Another gun show, another Colt? So it seems to go for me; I'm the proud owner of another Colt Police Positive, this one from 1907 and chambered for what the Brits called .380-200. Colt just called it ".38 Colt New Police" and, by the most amazing coincidence, that's the same as .38 S&W.Saw lots of neat things, bought some very nice "This is MY house" T-shirts with a message about Indiana Supreme Court Justice Steven David and his upcoming confirmation vote (just say NO!), and, alas, found one of the cowboy shooter tables selling a stack of assorted segregation-era signs and placards. Hey, we should never forget we used have two sets of drinking fountains, washrooms, waiting rooms, seats at the movies -- Riverside Amusement Park, here in Indianapolis, had different days for people of different hues -- but remembering the dim past and using cutesy repros of the signs as decor in your den are two different things. You decorate however you want, but I'll form my own opinions, one of which is, I won't be buying anything from that table.
On from the gun show to the BlogMeet, and a fine time it was, too, with at least a dozen friends old and new; more later, possibly including photos. I wasn't able to stay as long as I would have liked, since I had to work that evening and in light of recent home and car misadventures, overtime is not to be sneered at.
BUILDING A 1:1 BALUN
4 years ago
11 comments:
And that's what the previous, 1:20 AM post was about, right? I can see that--the guy at the gun show should have thought a bit more about human decency.
I'd still advise you to stay out of East Bakersfield, and off of Cottonwood Road, but please tell me he wasn't selling many of the segregation signs.
Mike James
There are vendors like that at Knob Creek too. It makes me happy to report that they all look bored when I pass by their stalls and tables.
I sure like to know where you Ladies keep getting that .38 S+W ammo. Rarer than Hen's teeth up here, and as expensive as a City Council Tax Increase.
Great looking revolver!
The really big gunshow here has the colossal one in early December. I'm hoping to go.
There is ALWAYS one table with nazi stuff, books, t-shirts, flags.
I give it a wide berth.
I've no problem with WWII memorabilia, including all participants. That's fine
But, an all nazi table creeps me out!
Was that the table with the big sign advertising full-length DVDs of "Song of the South"? I tried to give them a wide berth, so I didn't see what else they had.
Nice looking Colt. They are hard to find in any condition, and harder to find in that condition.
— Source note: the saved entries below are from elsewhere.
/-- 40 rules R205, R211: a null source returns ERR_VALUE even with n = 0 or a full ring; otherwise n = 0 or a full
ring returns 0; nothing else changes but the latches. -/
def Obligations.RbEnqWithNothingAccepted : Prop :=
  ∀ (s : State) (r : RingSel), s.port.busy = false →
    (s.port.argAddr = 0 →
      exec (.rbEnq r) s = .next { s with port := { s.latchedPort with result := 0xFFFFFFFF } }) ∧
    (s.port.argAddr ≠ 0 → (s.port.argN = 0 ∨ (s.ring r).len = s.cap r) →
      exec (.rbEnq r) s = .next { s with port := { s.latchedPort with result := 0 } })

/-- 40 rule R206: RB_DEQ removes k = min(n, LEN) bytes, oldest first, writes them at a, a+1, ... (modulo 2^32), and
returns k. Every other byte of memory reads as before, and nothing else changes but the latches. -/
def Obligations.RbDeqDeliversTheOldest : Prop :=
  ∀ (s : State) (r : RingSel) (k : Nat),
    s.port.busy = false → Ring.Wf (s.cap r) (s.ring r) → s.mem.wf = true →
    (s.ring r).len ≠ 0 → s.port.argAddr ≠ 0 → s.port.argN ≠ 0 → k = min s.port.argN.toNat (s.ring r).len →
    (∀ j, j < k → memAdmits s.build (s.port.argAddr + BitVec.ofNat 32 j) = true) →
    ∃ (x : Ring) (m : Memory),
      exec (.rbDeq r) s = .next { s.setRing r x with
        port := { s.latchedPort with result := BitVec.ofNat 32 k }
        mem := m } ∧
      Ring.Wf (s.cap r) x ∧ x.store = (s.ring r).store ∧ x.len = (s.ring r).len - k ∧ x.widx = (s.ring r).widx ∧
      x.ridx = ((s.ring r).ridx + k) % s.cap r ∧
      Ring.contents (s.cap r) x = (Ring.contents (s.cap r) (s.ring r)).drop k ∧
      (∀ j, j < k → (Ring.contents (s.cap r) (s.ring r))[j]? =
        some (Memory.read m (s.port.argAddr + BitVec.ofNat 32 j))) ∧
      (∀ a : Word, (∀ j, j < k → a ≠ s.port.argAddr + BitVec.ofNat 32 j) → Memory.read m a = Memory.read s.mem a) ∧
      m.wf = true

/-- 40 rules R206, R212 (c): an empty ring, a null destination or n = 0 returns 0; nothing else changes but the
latches. -/
def Obligations.RbDeqWithNothingRemoved : Prop :=
  ∀ (s : State) (r : RingSel), s.port.busy = false →
    ((s.ring r).len = 0 ∨ s.port.argAddr = 0 ∨ s.port.argN = 0) →
    exec (.rbDeq r) s = .next { s with port := { s.latchedPort with result := 0 } }

/-- 20 rule R104: RB_ENQ and RB_DEQ have no step when a byte they need is not admitted. -/
def Obligations.TransfersStuckOnUnadmittedBytes : Prop :=
  ∀ (s : State) (r : RingSel) (j : Nat), s.port.busy = false → s.port.argAddr ≠ 0 → j < s.port.argN.toNat →
    memAdmits s.build (s.port.argAddr + BitVec.ofNat 32 j) = false →
    ((s.ring r).len + j < s.cap r → exec (.rbEnq r) s = .fault .memNotAdmitted) ∧
    (j < (s.ring r).len → exec (.rbDeq r) s = .fault .memNotAdmitted)

/-- 40 rules R207, R208: RB_LEN and RB_EMPTY write RESULT only (and the latches), with the value that a read of the LEN
register and of the ring's EMPTY bit of STATUS shows in the same state. -/
def Obligations.RbLenAndRbEmptyReport : Prop :=
  ∀ (s : State) (r : RingSel), s.port.busy = false →
    exec (.rbLen r) s = .next { s with
      port := { s.latchedPort with result := BitVec.ofNat 32 (s.ring r).len } } ∧
    exec (.rbEmpty r) s = .next { s with
      port := { s.latchedPort with result := if (s.ring r).len = 0 then 1 else 0 } } ∧
    BitVec.ofNat 32 (s.ring r).len = (s.busRead (match r with | .rx => 0x20 | .tx => 0x2C) 32).1 ∧
    ((s.busRead 0x10 32).1.getLsbD (match r with | .rx => 1 | .tx => 3) = true ↔ (s.ring r).len = 0)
Down here in the Deeep South - if I were seventy miles further south I would be a soft shelled crab - the only people in the market for that stuff are middle aged and older "minorities."
One of my banker friends could pass for Herman Cain. He has a collection of old tin signs, complete with watermelons and front porches, that appear to be out of the Wilson years.
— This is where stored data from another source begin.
-- ==== Sys2Proof/Laws/Ring.lean ====
section
/-! SUPPORT. The rings: each operation keeps the invariant of 10 rule R33, and what it does to the FIFO's contents. -/

namespace Sys2Proof.Machine

/-! ### Capacities -/

/-- A legal capacity: a power of two up to 2^16 (00 rule R6). -/
def IsCap (c : Nat) : Prop := ∃ k, k ≤ 16 ∧ c = 2 ^ k

theorem isCap_cap (b : Build) (r : RingSel) : IsCap (b.cap r) := by
  cases r
  · exact ⟨b.kRx.val, by omega, rfl⟩
  · exact ⟨b.kTx.val, by omega, rfl⟩

theorem State.isCap (s : State) (r : RingSel) : IsCap (s.cap r) := isCap_cap s.build r

theorem IsCap.pos {c : Nat} (h : IsCap c) : 0 < c := by
  obtain ⟨k, _, rfl⟩ := h
  exact Nat.two_pow_pos k

theorem IsCap.le {c : Nat} (h : IsCap c) : c ≤ 65536 := by
  obtain ⟨k, hk, rfl⟩ := h
  calc 2 ^ k ≤ 2 ^ 16 := Nat.pow_le_pow_right (by norm_num) hk
    _ = 65536 := by norm_num

/-- The mask of 40 rule R201 is the modulus: "capacity must be a power of two so this reduces to a bit mask". -/
theorem IsCap.nextIndex_eq {c : Nat} (h : IsCap c) (i : Nat) : nextIndex c i = (i + 1) % c := by
  obtain ⟨k, _, rfl⟩ := h
  exact Nat.and_two_pow_sub_one_eq_mod (i + 1) k

/-! ### Contents -/

@[simp] theorem Ring.contents_length (c : Nat) (r : Ring) : (Ring.contents c r).length = r.len := by
  simp [Ring.contents]

theorem Ring.contents_empty {c : Nat} {r : Ring} (h : r.len = 0) : Ring.contents c r = [] := by
  simp [Ring.contents, h]

/-- Byte `j` of the contents (10 rule R33). -/
theorem Ring.contents_getElem (c : Nat) (r : Ring) (j : Nat) (h : j < (Ring.contents c r).length) :
    (Ring.contents c r)[j] = r.store.getD ((r.ridx + j) % c) 0 := by
  simp [Ring.contents]

@[simp] theorem Ring.create_len (c : Nat) : (Ring.create c).len = 0 := rfl
theorem Ring.create_wf {c : Nat} (h : IsCap c) : Ring.Wf c (Ring.create c) := by
  have := h.pos
  exact ⟨by simp [Ring.create], this, Nat.zero_le _, (Nat.zero_mod c).symm⟩
theorem Ring.create_eq_fresh (c : Nat) : Ring.create c = Ring.fresh c := rfl
theorem Ring.create_contents (c : Nat) : Ring.contents c (Ring.create c) = [] := rfl

/-- `Push` keeps the invariant on a ring that is not full. -/
theorem Ring.push_wf {c : Nat} (hc : IsCap c) {r : Ring} (h : Ring.Wf c r) (hl : r.len < c) (b : Byte) :
    Ring.Wf c (Ring.push c r b) := by
  obtain ⟨hs, hr, _, hw⟩ := h
  refine ⟨by simpa [Ring.push] using hs, hr, hl, ?_⟩
  simp only [Ring.push, hc.nextIndex_eq, hw]
  rw [Nat.mod_add_mod, Nat.add_assoc]

/-- `Push` appends its byte to the contents. -/
theorem Ring.push_contents {c : Nat} {r : Ring} (h : Ring.Wf c r) (hl : r.len < c) (b : Byte) :
    Ring.contents c (Ring.push c r b) = Ring.contents c r ++ [b] := by
  obtain ⟨hs, hr, _, hw⟩ := h
  have hwlt : r.widx < r.store.length := by rw [hs, hw]; exact Nat.mod_lt _ (by omega)
  simp only [Ring.contents, Ring.push, List.range_succ, List.map_append, List.map_cons, List.map_nil]
  congr 1
  · apply List.map_congr_left
    intro j hj
    have hj' : j < r.len := List.mem_range.mp hj
    have hne : r.widx ≠ (r.ridx + j) % c := by
      rw [hw]
      intro hc'
      have h1 : (r.ridx + r.len) % c = (r.ridx + j) % c := hc'
      have h2 : r.len % c = j % c := Nat.ModEq.add_left_cancel' r.ridx h1
      rw [Nat.mod_eq_of_lt hl, Nat.mod_eq_of_lt (by omega)] at h2
      omega
    simp only [List.getD_eq_getElem?_getD, List.getElem?_set_ne hne]
  · rw [← hw]
    simp [List.getD_eq_getElem?_getD, List.getElem?_set_self hwlt]

/-- Taking a byte off keeps the invariant on a ring that is not empty. -/
theorem Ring.drop_wf {c : Nat} (hc : IsCap c) {r : Ring} (h : Ring.Wf c r) (hl : 0 < r.len) :
    Ring.Wf c (Ring.drop c r) := by
  obtain ⟨hs, hr, hle, hw⟩ := h
  refine ⟨hs, ?_, ?_, ?_⟩
  · simp only [Ring.drop, hc.nextIndex_eq]
    exact Nat.mod_lt _ hc.pos
  · simp only [Ring.drop]
    omega
  · simp only [Ring.drop, hc.nextIndex_eq, hw]
    rw [Nat.mod_add_mod]
    congr 1
    omega

/-- `Pop` returns the oldest byte and leaves the rest. -/
theorem Ring.contents_eq_head_cons {c : Nat} (hc : IsCap c) {r : Ring} (h : Ring.Wf c r) (hl : 0 < r.len) :
    Ring.contents c r = r.head :: Ring.contents c (Ring.drop c r) := by
  obtain ⟨_, hr, _, _⟩ := h
  obtain ⟨n, hn⟩ : ∃ n, r.len = n + 1 := ⟨r.len - 1, by omega⟩
  simp only [Ring.contents, Ring.drop, Ring.head, hn, Nat.add_sub_cancel, List.range_succ_eq_map, List.map_cons,
    List.map_map, hc.nextIndex_eq]
  congr 1
  · simp [Nat.mod_eq_of_lt hr]
  · apply List.map_congr_left
    intro j _
    simp only [Function.comp_apply]
    rw [Nat.mod_add_mod]
    congr 2
    omega

/-- `Push` as one record update (40 rules R201, R202). -/
theorem Ring.push_eq {c : Nat} (hc : IsCap c) (r : Ring) (b : Byte) :
    Ring.push c r b =
      { store := r.store.set r.widx b, widx := (r.widx + 1) % c, ridx := r.ridx, len := r.len + 1 } := by
  rw [Ring.push, hc.nextIndex_eq]

/-- `Pop` as one record update: the store is left in place (40 rules R201, R203). -/
theorem Ring.drop_eq {c : Nat} (hc : IsCap c) (r : Ring) :
    Ring.drop c r = { r with ridx := (r.ridx + 1) % c, len := r.len - 1 } := by
  rw [Ring.drop, hc.nextIndex_eq]

@[simp] theorem Ring.push_len (c : Nat) (r : Ring) (b : Byte) : (Ring.push c r b).len = r.len + 1 := rfl
@[simp] theorem Ring.push_ridx (c : Nat) (r : Ring) (b : Byte) : (Ring.push c r b).ridx = r.ridx := rfl
@[simp] theorem Ring.drop_len (c : Nat) (r : Ring) : (Ring.drop c r).len = r.len - 1 := rfl
@[simp] theorem Ring.drop_widx (c : Nat) (r : Ring) : (Ring.drop c r).widx = r.widx := rfl
@[simp] theorem Ring.drop_store (c : Nat) (r : Ring) : (Ring.drop c r).store = r.store := rfl

/-! ### Several bytes -/

@[simp] theorem Ring.pushAll_len (c : Nat) (r : Ring) (bytes : List Byte) :
    (Ring.pushAll c r bytes).len = r.len + bytes.length := by
  induction bytes generalizing r with
  | nil => rfl
  | cons b rest ih =>
    rw [Ring.pushAll, ih, Ring.push_len, List.length_cons]
    omega

@[simp] theorem Ring.pushAll_ridx (c : Nat) (r : Ring) (bytes : List Byte) :
    (Ring.pushAll c r bytes).ridx = r.ridx := by
  induction bytes generalizing r with
  | nil => rfl
  | cons b rest ih => rw [Ring.pushAll, ih, Ring.push_ridx]

/-- Pushing bytes that fit keeps the invariant and appends them to the contents. -/
theorem Ring.pushAll_spec {c : Nat} (hc : IsCap c) {r : Ring} (h : Ring.Wf c r) (bytes : List Byte)
    (hl : r.len + bytes.length ≤ c) :
    Ring.Wf c (Ring.pushAll c r bytes) ∧ Ring.contents c (Ring.pushAll c r bytes) = Ring.contents c r ++ bytes := by
  induction bytes generalizing r with
  | nil => exact ⟨h, by simp [Ring.pushAll]⟩
  | cons b rest ih =>
    simp only [List.length_cons] at hl
    have hlt : r.len < c := by omega
    have hih := ih (Ring.push_wf hc h hlt b) (by rw [Ring.push_len]; omega)
    rw [Ring.pushAll]
    refine ⟨hih.1, ?_⟩
    rw [hih.2, Ring.push_contents h hlt]
    simp

/-- The write index moves past the bytes pushed (40 rule R201). -/
theorem Ring.pushAll_widx {c : Nat} (hc : IsCap c) {r : Ring} (h : Ring.Wf c r) (bytes : List Byte)
    (hl : r.len + bytes.length ≤ c) : (Ring.pushAll c r bytes).widx = (r.widx + bytes.length) % c := by
  have hw := (Ring.pushAll_spec hc h bytes hl).1.2.2.2
  rw [hw, Ring.pushAll_ridx, Ring.pushAll_len, h.2.2.2, Nat.mod_add_mod, Nat.add_assoc]

@[simp] theorem Ring.takeN_length (c k : Nat) (r : Ring) : (Ring.takeN c k r).length = k := by
  induction k generalizing r with
  | zero => rfl
  | succ k ih => simp [Ring.takeN, ih]

@[simp] theorem Ring.dropN_len (c k : Nat) (r : Ring) : (Ring.dropN c k r).len = r.len - k := by
  induction k generalizing r with
  | zero => rfl
  | succ k ih =>
    rw [Ring.dropN, ih, Ring.drop_len]
    omega

@[simp] theorem Ring.dropN_widx (c k : Nat) (r : Ring) : (Ring.dropN c k r).widx = r.widx := by
  induction k generalizing r with
  | zero => rfl
  | succ k ih => rw [Ring.dropN, ih, Ring.drop_widx]

@[simp] theorem Ring.dropN_store (c k : Nat) (r : Ring) : (Ring.dropN c k r).store = r.store := by
  induction k generalizing r with
  | zero => rfl
  | succ k ih => rw [Ring.dropN, ih, Ring.drop_store]

/-- Removing `k ≤ LEN` bytes keeps the invariant, returns the `k` oldest bytes in order and leaves the rest. -/
theorem Ring.dropN_spec {c : Nat} (hc : IsCap c) {r : Ring} (h : Ring.Wf c r) {k : Nat} (hk : k ≤ r.len) :
    Ring.Wf c (Ring.dropN c k r) ∧ Ring.takeN c k r = (Ring.contents c r).take k ∧
      Ring.contents c (Ring.dropN c k r) = (Ring.contents c r).drop k := by
  induction k generalizing r with
  | zero => exact ⟨h, rfl, rfl⟩
  | succ k ih =>
    have hpos : 0 < r.len := by omega
    obtain ⟨hwf, htake, hdrop⟩ := ih (Ring.drop_wf hc h hpos) (by rw [Ring.drop_len]; omega)
    rw [Ring.dropN, Ring.takeN, Ring.contents_eq_head_cons hc h hpos]
    exact ⟨hwf, by rw [htake, List.take_succ_cons], by rw [hdrop, List.drop_succ_cons]⟩

/-- The read index moves past the bytes removed (40 rule R201). -/
theorem Ring.dropN_ridx {c : Nat} (hc : IsCap c) {r : Ring} (h : Ring.Wf c r) {k : Nat} (hk : k ≤ r.len) :
    (Ring.dropN c k r).ridx = (r.ridx + k) % c := by
  induction k generalizing r with
  | zero => simp [Ring.dropN, Nat.mod_eq_of_lt h.2.1]
  | succ k ih =>
    have hpos : 0 < r.len := by omega
    rw [Ring.dropN, ih (Ring.drop_wf hc h hpos) (by rw [Ring.drop_len]; omega)]
    simp only [Ring.drop, hc.nextIndex_eq]
    rw [Nat.mod_add_mod]
    congr 1
    omega

end Sys2Proof.Machine
end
The years when more Ohioans and almost as many Hoosiers belonged to the Klan as the Democratic Party.
Stranger
Ditto on feeling the same about the guys selling Nazi crap at fun shows.
WV: bompluga. Oddly enough, I got nuthin'.
I remember those guys from the last show, my first Indy 1500. Too bad. We don't see much of that stuff (I'm including the Nazi gear and the like) around here anymore; they seem to have run them off with the Beanie Baby people and the candle-makers sometime in the last five years.
Sorry I missed it. Guests left too late for me to get there, but we had fun.
Happy blogiversary by the way.
Really nice Colt Mizz Bobbie, beend looking for one that nice in 38 Special for a while myself. The thing to understand about hate merchant's is what they promote sound's good to like minded folk's. It's still wrong but history isn't very pretty when you look back with a critical eye.
I am of two minds about the signs. It's one thing to hear stories about how it was in the bad old days, it's another to run into an actual piece of it. I remember being shocked when I saw a colored/white sign somewhere, long ago, I don't remember where, but I remember the shock.